The dialogue strategies of the Flobi system were designed based on a Wizard-of-Oz study on object teaching, where uninstructed users demonstrate everyday objects to a teleoperated robot system [12]. All of the analysed interactions have a very similar structure, consisting of an opening part, a task-related part and a closing part. 36 % of the interactions additionally feature transitional phrases that introduce the task-related part. In the opening phase, introducing each other (82 %) and exchanging pleasantries (18 %) are frequent. Aside from object demonstrations, the task-related phase consists of checking learned objects (45 %) and transitional phrases between the objects (36 %). Praising the robot for correctly learned objects turned out to be universal (100 %). The task-related part may include closing remarks (36 %). As far as possible, the observed strategies were transferred to the Flobi scenario. Table 2 illustrates the resulting interaction capabilities of the system.
Table 2

Example dialogue demonstrating the interaction capabilities of the system

Purpose

Example interaction

Greeting

User: Hello, Flobi

Flobi: Hi, hello

Introducing

User: My name is Anneliese

Flobi: Hello, Anneliese. Nice to meet you

Exchanging pleasantries

User: How are you?

Flobi: Fine, thank you!

Task transition

User: I am here to show you some objects

Flobi: Alright, let’s start!

Attracting attention

User: Flobi, look here!

Flobi: Yes, I’m looking

Object demonstration

User: This is a yellow lemon

Flobi: Alright, a yellow melon. Is that correct?

User: No, it’s a lemon

Flobi: Alright, a lemon. Is that correct?

User: Yes, that’s correct

Flobi: Okay, I am going to learn the lemon

Flobi: I have learned the lemon

Object query

Flobi: What is that?

User: This is an apple

(remainder similar to object demonstration)

Listing learned objects

User: What have you learned so far?

Flobi: I have learned a lemon and an apple

Checking

User: Flobi, do you know this one?

Flobi: I will have a look at it

Flobi: This is an apple

Praising

User: Well done, Flobi

Flobi: Thank you

Restart

User: Restart

Flobi: Okay, let’s start over again

Transitional phrases

User: Would you like to learn another object?

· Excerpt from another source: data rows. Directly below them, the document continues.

-- ==== Sys2Proof/Syntax.lean ====
section
/-!
DEFINITION. The commands of the device, one constructor a row of spec/opcode_table.json. A command
is an access by an initiator (R46), an instruction a core executes, or an event (a pin, a timer, an
agent of the device finishing a piece of its work).
-/

namespace Sys2Proof

/-- An I/O die: 0 or 1 (R1). -/
abbrev Die := Fin 2

/-- A gallery, G0 to G5 (R1). -/
abbrev Gal := Fin 6

/-- A curator or warden: 0 to 5 are the curators of G0 to G5, 6 and 7 the wardens of I/O dies 0
and 1 (R104). -/
abbrev CoreId := Fin 8

/-- A host core (R1). -/
abbrev HostId := Fin 4

/-- A field that names a scalar register. -/
abbrev Reg := Fin 32

/-- An island: one of the compute die's 13 or one of an I/O die's 7 (R24). -/
inductive Island
  | cd (i : Fin 13)
  | io (d : Die) (i : Fin 7)
  deriving DecidableEq, Repr

/-- A watchdog: one a gallery, one a host core, one an I/O die's always-on domain (R515). -/
inductive Wdog
  | gal (g : Gal)
  | host (c : HostId)
  | ao (d : Die)
  deriving DecidableEq, Repr

/-- Fields of an R-format word (R108). -/
structure RF where
  sd : Reg
  sa : Reg
  sb : Reg
  deriving DecidableEq, Repr

/-- Fields of an I-format word (R108). -/
structure IF where
  sd : Reg
  sa : Reg
  imm : BitVec 16
  deriving DecidableEq, Repr

/-- Fields of an S-format word (R108). -/
structure SF where
  sb : Reg
  sa : Reg
  off : BitVec 16
  deriving DecidableEq, Repr

/-- Fields of a CSR word: bits 13:12 of the immediate and the CSR number (R121). -/
structure CF where
  sd : Reg
  sa : Reg
  z : Fin 4
  csr : Fin 4096
  deriving DecidableEq, Repr

/-- Fields of an X-format word below SUB (R108). -/
structure XF where
  a : Reg
  b : Reg
  c : Reg
  d : Fin 64
  deriving DecidableEq, Repr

Flobi: Yes, I want to learn them all

Closing task

User: Okay, that’s it

Flobi: Are you leaving already?

Parting

User: Good bye, Flobi. Take care!

Flobi: Bye, see you later

4.3 System Overview

Our system uses a component-based architecture with event-based, asynchronous communication. Figure 3 shows the components of the system, consisting of three subparts for vision, speech and motion. The major components involved in object demonstration episodes (on which we will focus for the purpose of this paper) are marked in orange colour. As shown in Fig. 1, processing an object demonstration requires two sequential steps: First, the object referred to needs to be identified (i.e. a reference resolution task needs to be executed). Second, its appearance must be memorized (i.e. an object learning task needs to be executed). Both tasks are initiated by the dialogue system, and handled by a reference resolution and an object learning component, respectively. The components involved coordinate by means of the above described Task State Protocol.
Fig. 3

Components of the Flobi system. The major components required for object demonstrations are: Speech recognition, dialogue manager, reference resolution and object recognition. They are marked in orange colour (Colour figure online)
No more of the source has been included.